TWLOHA - What is Renees story?

What is Renees story from To write Love on Her Arms?
Answers:
To Write Love On Her Arms
Pedro the Lion is loud in the speakers, and the city waits just outside our friendly windows. She sits and sings, legs crossed in the passenger seat, her pretty voice hiding contained by the volume. Music is a safe place and Pedro is her favorite. It hits me that she won't see this skyline for several weeks, and we will be without her. I lean forward, knowing this will be written, and I ask what she'd say if her story have an audience. She smiles. "Tell them to look up. Tell them to remember the stars."

I would rather write her a song, because songs don't wait to resolve, and because songs mean so much to her.
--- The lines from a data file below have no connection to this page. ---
-- ==== Sys2Proof/Laws/FormIsa.lean ====
section
/-! SUPPORT. Memory keeps its canonical form: one lemma for the meaning of every instruction word. -/

namespace Sys2Proof.Machine

variable {s : State}

theorem form_alu {x : Fields} (h : Memory.wf s.mem) (sh : Shape) (f : Args → Result) : KeepsForm (alu s x sh f) :=
  keepsForm_issue h (fun c => by simp [h])

/-- Locating the lanes of an access. -/
theorem fits_left {α : Type} {P : List Access → Prop} (c : Issue) (o : Space) (g : α → Nat) (f : α → Nat) (e : α → Nat × Nat × Nat → Access) (r w : Bool)
    (l : List α) (h : Memory.wf s.mem) (hp : ∀ a, P a) :
    Fits P (l.mapM (fun a => (locate s c o (g a) (f a) r w).map (e a))) :=
  fits_mapM_all l (fun a => by rw [fits_map]; exact fits_locate c _ _ _ _ _ h (fun _ => trivial)) hp

theorem form_execBra (x : Fields) (h : Memory.wf s.mem) : KeepsForm (execBra x s) :=
  keepsForm_issueJump h (fun c => by simp [h])
theorem form_execBrx (x : Fields) (h : Memory.wf s.mem) : KeepsForm (execBrx x s) :=
  keepsForm_issueJump h (fun c => by simp [h])
theorem form_execCall (x : Fields) (h : Memory.wf s.mem) : KeepsForm (execCall x s) :=
  keepsForm_issueJump h (fun c => by
    simp only [fits_bind]
    exact fits_checkTransfer _ _ _ _ (fits_pushReturn c h (fun t ht => ht)))
theorem form_execCallx (x : Fields) (h : Memory.wf s.mem) : KeepsForm (execCallx x s) :=
  keepsForm_issueJump h (fun c => by
    simp only [fits_bind]
    exact fits_checkTransfer _ _ _ _ (fits_pushReturn c h (fun t ht => ht)))
theorem form_execRet (x : Fields) (h : Memory.wf s.mem) : KeepsForm (execRet x s) :=
  keepsForm_issueJump h (fun c => by
    simp only [fits_bind, fits_guardUse]
    intro _
    refine fits_mapM_all _ (fun l => ?_) (fun a => ?_)
    · rw [fits_map]; exact fits_filledStack c l h (fun _ => trivial)
    · refine fits_afterReads c (plain_checkReturn c _ _) (by simp [foldl_mem, h]) ?_
      simp [foldl_mem, h])
theorem form_execReord (x : Fields) (h : Memory.wf s.mem) : KeepsForm (execReord x s) :=
  keepsForm_issue h (fun c => fits_collective h (by
    simp only [fits_bind, fits_stopIf_fault]
    intro _
    exact (fits_plain (plain_checkEmpty c _)).2 (fun _ => by simp [h])))
theorem form_execLd (x : Fields) (h : Memory.wf s.mem) : KeepsForm (execLd x s) :=
  keepsForm_issue h (fun c => by
    simp only [fits_bind, fits_checkAccess]
    intro _
    split
    · exact h
    · simp only [fits_bind, fits_checkRange]
      intro _
      refine fits_left c _ _ _ _ _ _ _ h (fun a => ?_)
      simp [h])
theorem form_execSt (x : Fields) (h : Memory.wf s.mem) : KeepsForm (execSt x s) :=
  keepsForm_issue h (fun c => by
    simp only [fits_bind, fits_checkAccess]
    intro _
    split
    · exact h
    · simp only [fits_bind, fits_checkRange]
      intro _
      refine fits_mapM_all _ (fun a => ?_) (fun a => ?_)
      · rw [fits_map]; exact fits_locate c _ _ _ _ _ h (fun _ => trivial)
      · simp [h])
theorem form_execCpl (x : Fields) (h : Memory.wf s.mem) : KeepsForm (execCpl x s) :=
  keepsForm_issue h (fun c => by
    simp only [fits_bind, fits_checkAccess]
    intro _
    split
    · exact h
    · simp only [fits_bind, fits_checkSides]
      intro _
      refine fits_mapM_all _ (fun l => ?_) (fun a => ?_)
      · simp only [fits_bind]
        exact fits_locate c _ _ _ _ _ h (fun _ => fits_locate c _ _ _ _ _ h (fun _ => trivial))
      · simp [h])
theorem form_atomic {op : Op} {n : Nat} {r : Bool} {x : Fields} {a b d : Fields → Nat → Src} (h : Memory.wf s.mem) :
    KeepsForm (atomic op n r x a b d s) :=
  keepsForm_issue h (fun c => by
    simp only [fits_bind, fits_checkAccess]
    intro _
    split
    · exact h
    · simp only [fits_bind, fits_checkRange]
      intro _
      refine fits_mapM_all _ (fun a => ?_) (fun a => ?_)
      · rw [fits_map]; exact fits_locate c _ _ _ _ _ h (fun _ => trivial)
      · simp only [fits_stopIf_wait, fits_checkCounts]
        intro _ _ _
        split
        · rw [fits_bind]; refine fits_releaseFlush c _ h (fun t ht => ?_); simpa using ht
        · simpa using h)
theorem form_execFence (x : Fields) (h : Memory.wf s.mem) : KeepsForm (execFence x s) :=
  keepsForm_issue h (fun c => by
    have acq : ∀ t : State, Memory.wf t.mem → Fits (fun t => Memory.wf t.mem)
        (if x.order == .acq || x.order == .ar then fenceAcquire t c (maskRanges c.wave x.a) x.scope else .ok t) := by
      intro t ht
      split
      · exact fits_fenceAcquire c _ _ ht (fun _ h => h)
      · exact ht
    simp only [fits_bind, fits_guardUse]
    intro _
    split
    · exact h
    · simp only [fits_bind, fits_stopIf_wait]
      intro _
      split
      · exact fits_bind.2 (fits_fenceRelease c _ _ h acq)
      · exact acq s h)
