/-- The steps that follow once the grid is forgotten. -/
theorem dwindles_endGrid_of_forgetGrid (p : Part) (g : Grid) : Dwindles ((s.clearBlocks p g.id).forgetGrid g) (s.endGrid p g) :=
  (dwindles_dropFlight _ _ _).trans ((dwindles_faultRun _ _).trans (dwindles_endFaulted _))

theorem dwindles_endGrid_of_clearBlocks (p : Part) (g : Grid) : Dwindles (s.clearBlocks p g.id) (s.endGrid p g) :=
  (dwindles_forgetGrid g).trans (dwindles_endGrid_of_forgetGrid p g)

theorem dwindles_endGrid (p : Part) (g : Grid) : Dwindles s (s.endGrid p g) :=
  (dwindles_clearBlocks p g.id).trans (dwindles_endGrid_of_clearBlocks p g)

theorem endGrid_grids (p : Part) (g : Grid) : ∀ y ∈ (s.endGrid p g).grids, y.id ≠ g.id :=
  fun y hy => forgetGrid_grids g y ((dwindles_endGrid_of_forgetGrid p g).grids hy)

theorem endGrid_blocks (p : Part) (g : Grid) : ∀ b ∈ (s.endGrid p g).blocks, b.grid ≠ g.id := by
  intro b hb
  obtain ⟨a, ha, -, hg⟩ := (dwindles_endGrid_of_clearBlocks p g).blocks b hb
  exact hg ▸ clearBlocks_grid p g.id a ha

theorem noBlock_endGrid (p : Part) {g : Grid} {b : Block} (h : b ∈ s.blocks) (hg : b.grid = g.id) : NoBlock b.uid (s.endGrid p g) :=
  (noBlock_clearBlocks p h hg).dwindles (dwindles_endGrid_of_clearBlocks p g)

theorem endGrid_part? (p : Part) {g : Grid} {q : Part} (hq : s.part? g.part = some q) :
    ∃ r, (s.endGrid p g).part? g.part = some r ∧ PartKept q r ∧ GatesOpen g.id r := by
  obtain ⟨q1, hq1, -⟩ := (dwindles_clearBlocks p g.id).parts _ _ hq
  obtain ⟨q2, hq2, hopen⟩ := forgetGrid_gates hq1
  obtain ⟨r, hr, hkept⟩ := (dwindles_endGrid_of_forgetGrid p g).parts _ _ hq2
  obtain ⟨r', hr', hkept'⟩ := (dwindles_endGrid p g).parts _ _ hq
  have hsame : r' = r := Option.some.inj (hr'.symm.trans hr)
  exact ⟨r, hr, hsame ▸ hkept', hopen.kept hkept⟩

/-! ### The queue's fault -/

theorem dwindles_faultQueue (part slot reason faddr : Nat) : Dwindles s (s.faultQueue part slot reason faddr) :=
  Dwindles.trans (dwindles_onPart (f := fun p => p.setQueue slot
    { p.queue slot with flag := .faulted, reason := reason, faddr := BitVec.ofNat 64 faddr }) (fun p => partKept_setQueue p _ _) part)
    ((dwindles_tell _).trans (dwindles_tell _))

/-- The faulted queue's slot (R349). -/
theorem queue_setQueue_self (p : Part) (slot : Nat) (q : Queue) : (p.setQueue slot q).queue slot = q := by
  unfold Part.queue Part.setQueue
  rw [Sparse.get_set, if_pos rfl]

theorem faultQueue_part? {part : Nat} {q : Part} (slot reason faddr : Nat) (hq : s.part? part = some q) :
    (s.faultQueue part slot reason faddr).part? part =
      some (q.setQueue slot { q.queue slot with flag := .faulted, reason := reason, faddr := BitVec.ofNat 64 faddr }) :=
  part?_onPart_self (fun _ => rfl) hq

/-! ### Writing the record leaves the blocks alone -/

theorem noteError_blocks (place addr part : Nat) : (s.noteError place addr part).blocks = s.blocks := rfl

theorem writeBack_blocks (d : Dirty) : (s.writeBack d).blocks = s.blocks := State.writeCells_blocks s (State.dirtyCells d)

theorem flush_blocks (p : Part) (q : Dirty → Bool) : (s.flush p q).blocks = s.blocks := by
  refine foldl_view _ State.blocks (fun s d => ?_) _ s
  have hback : ((s.badWords d).foldl (fun t w => t.noteError 3 (4 * w) p.id) ((s.writeBack d).countMoved p.id [d.sector])).blocks = s.blocks :=
    (foldl_view _ State.blocks (fun _ _ => noteError_blocks _ _ _) _ _).trans (writeBack_blocks d)
  dsimp only
  split
  · exact hback
  · exact hback

theorem recallDirty_blocks (p : Part) (q : Dirty → Bool) : (s.recallDirty p q).blocks = s.blocks := by
  unfold State.recallDirty
  dsimp only
  split
  · exact flush_blocks p q
  · exact flush_blocks p q

theorem touchPage_blocks (p : Part) (die va : Nat) : (s.touchPage p die va).blocks = s.blocks := by
  have h : SpillsTo s (s.touchPage p die va) := spillsTo_touchPage p die va
  rw [h]

theorem feWrite_blocks {p : Part} {va : Nat} {bs : List Byte} (h : s.feWrite p va bs = .ok t) : t.blocks = s.blocks := by
  unfold State.feWrite at h
  obtain ⟨as_, -, h⟩ := reach_of_bind h
  cases h
  refine (State.writeCells_blocks _ _).trans ((foldl_view _ State.blocks (fun _ _ => recallDirty_blocks _ _) _ _).trans ?_)
  exact foldl_view _ State.blocks (fun _ _ => touchPage_blocks _ _ _) _ _

theorem sendKill_blocks (p : Part) (va : Nat) (record : List Word) : (s.sendKill p va record).blocks = s.blocks := by
  unfold State.sendKill
  split
  · rename_i h; exact (feWrite_blocks h :)
  · exact State.onPart_blocks _ _ _
  · rfl

theorem writeKillRecord_blocks (p : Part) (record : List Word) : (s.writeKillRecord p record).blocks = s.blocks :=
  (sendKill_blocks _ _ _).trans (State.onPart_blocks _ _ _)

/-! ### The kill as a whole -/

/-- The entry of the ring that a partition's next kill record takes (R380). -/
def Part.ringEntry (p : Part) : Nat := p.xlate.frbase.toNat + 64 * (p.xlate.fridx.toNat % 16)

/-- The partition once a kill record has taken a ring entry. -/
def Part.ringNext (p : Part) : Part := { p with xlate := { p.xlate with fridx := p.xlate.fridx + 1 } }

theorem writeKillRecord_eq (p : Part) (record : List Word) :
    s.writeKillRecord p record = (s.onPart p.id Part.ringNext).sendKill p p.ringEntry record := rfl

theorem writeKillRecord_part? {p : Part} (record : List Word) (hp : s.part? p.id = some p) :
    ∃ q, (s.writeKillRecord p record).part? p.id = some q ∧ PartKept p.ringNext q :=
  (dwindles_sendKill p p.ringEntry record).parts _ _ (part?_onPart_self (f := Part.ringNext) (fun _ => rfl) hp)

theorem recorded_writeKillRecord {p : Part} (record : List Word) (hp : s.part? p.id = some p) :
    Recorded (s.writeKillRecord p record) p.id p.ringEntry record :=
  recorded_sendKill (part?_onPart_self (f := Part.ringNext) (fun _ => rfl) hp) p.ringEntry record

/-- The steps of a kill in their order (R380). -/
theorem killGrid_eq {g : Grid} {p : Part} (hg : s.grid? g.id = some g) (hp : s.part? g.part = some p) (lin cluster waveId : Nat)
    (k : KillCause) :
    s.killGrid g.id lin cluster waveId k =
      ((s.writeKillRecord p (killRecord s p g lin cluster waveId k)).endGrid p g).faultQueue p.id g.queue 0x80
        (packetAddr (p.queue g.queue) g.index) := by
  unfold State.killGrid
  rw [hg]
  dsimp only
  rw [hp]
  rfl

theorem grid?_id {i : Nat} {g : Grid} (h : s.grid? i = some g) : g.id = i := by
  have := List.find?_some h
  simpa using this

/-- What is left of a grid whose issuing group has killed it (R380). -/
theorem killed_killOwn (hc : s.issue? x = some c) (tr : Trap) (cause : Nat) (word10 : Word) :
    Killed s (s.killOwn c (killCause c tr cause word10)) c cause tr.detail (maskOf c.active) tr.addr word10 := by
  obtain ⟨-, -, -, hgrid, hpart, -, -⟩ := issue?_cases hc
  have hpid : c.part.id = c.grid.part := part?_id hpart
  have hself : s.part? c.part.id = some c.part := hpid ▸ hpart
  have hkill := killGrid_eq ((grid?_id hgrid).symm ▸ hgrid) hpart c.block.lin c.block.cluster c.wave.waveId (killCause c tr cause word10)
  generalize hr : killRecord s c.part c.grid c.block.lin c.block.cluster c.wave.waveId (killCause c tr cause word10) = record at hkill
  obtain ⟨q, hq, hkept⟩ := writeKillRecord_part? record hself
  obtain ⟨r, hr', hkept', hopen⟩ := endGrid_part? c.part (g := c.grid) (hpid ▸ hq)
  have hend := dwindles_endGrid (s := s.writeKillRecord c.part record) c.part c.grid
  have hfault := dwindles_faultQueue (s := (s.writeKillRecord c.part record).endGrid c.part c.grid) c.part.id c.grid.queue 0x80
    (packetAddr (c.part.queue c.grid.queue) c.grid.index)
  show Killed s (s.killGrid c.grid.id _ _ _ _) c cause tr.detail (maskOf c.active) tr.addr word10
  rw [hkill]
  refine ⟨?_, fun b hb => ?_, fun w hw b hb hg => ?_, ⟨_, faultQueue_part? _ _ _ (hpid ▸ hr'), ?_⟩, ?_⟩
  · exact List.find?_eq_none.2 (fun y hy => by simpa using endGrid_grids c.part c.grid y (hfault.grids hy))
  · obtain ⟨a, ha, -, hg⟩ := hfault.blocks b hb
    exact hg ▸ endGrid_blocks c.part c.grid a ha
  · have hb1 : b ∈ (s.writeKillRecord c.part record).blocks := (writeKillRecord_blocks c.part record).symm ▸ hb
    exact ((noBlock_endGrid c.part hb1 hg).dwindles hfault).waves w hw
  · rw [queue_setQueue_self]
    exact ⟨rfl, rfl, rfl, congrArg Xlate.fridx (hkept.trans hkept').xlate, hopen⟩
  · exact hr ▸ (recorded_writeKillRecord record hself).dwindles (hend.trans hfault)

/-! ### HALT -/

theorem halt_kills (hc : s.issue? x = some c) (ha : c.active ≠ []) (hh : c.wave.handler = true) (hr : Readable s c [srcA x 1] .zero 1)
    (hp : Sound s c [srcA x 1]) :
    exec (.halt x) s = .next (s.killOwn c
      (killCause c { code := Cause.halted, detail := bits32 s c x.a 0, addr := 0 } Cause.halted (bits32 s c x.a 0))) := by
  refine issue_stay hc ?_
  rw [checkLevel_handler hh, checkOperands_ready hr, checkPoison_sound hp, List.isEmpty_eq_false_iff.2 ha]
  rfl

theorem handlerInstructions_hold : handlerInstructions := by
  refine ⟨fun s x c hm ha hh hp hn h7 => ⟨movcr_wrote hm ha hh hp hn h7, fun hr hb => ?_⟩,
    fun s x c hc ha hh hw hmod hin => eret_returns hc ha hh hw hmod hin,
    fun s x c hc ha hh hr hp => ⟨_, halt_kills hc ha hh hr hp, killed_killOwn hc _ _ _⟩⟩
  obtain ⟨t, ht, hpast⟩ := movrc_past hm ha hh (sound_append hp hb) hn h7 hr
  refine ⟨t, ht, ?_⟩
  have hwrite := trapRegs_write c.wave.trap (bits32 s c x.a 0).toNat (bits32 s c x.b 0)
  rw [hwrite] at hpast
  exact hpast

/-- Settles O31: MOVCR, MOVRC, SHDW and TLBI pass their checks and change D, the trap record or the cached translations alone; ERET's group
jumps to RPC as a whole and leaves the handler; HALT runs the steps of a kill, of which none brings back what another has taken away. -/
theorem handlerLevel : Obligations.HandlerLevel := ⟨handlerInstructions_hold, shadowAndTlb_hold⟩

end Sys2Proof.Machine
end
Stories lurk for endings, but songs are brave things bold enough to sing when all they know is mistiness. These words, like most words, will be written next to midnight, between hurricane and harbor, as both claim to save her.

Renee is 19. When I draw together her, cocaine is fresh in her system. She hasn't slept in 36 hours and she won't for another 24. It is a familiar blur of coke, pot, pills and alcohol. She have agreed to meet us, to listen and to let us pray. We ask Renee to come with us, to move out this broken night. She says she'll go to rehab tomorrow, but she isn't equipped now. It is too great a change. We pray and say goodbye and it is firm to leave without her.

She has agreed such great pain; haunted dreams as a child, the near-constant presence of evil ever since. She has felt the touch of awful nude men, battled depression and addiction, and attempted suicide. Her arms remember razor blades, fifty scars that speak of self-inflicted wounds. Six hours after I congregate her, she is feeling trapped, two groups of "friends" offering opposite ideas. Everyone is asleep. The sun is rising. She drinks long from a bottle of liquor, take a razor blade from the table and locks herself in the bathroom. She cuts herself, using the blade to write "**** UP" large across her departed forearm.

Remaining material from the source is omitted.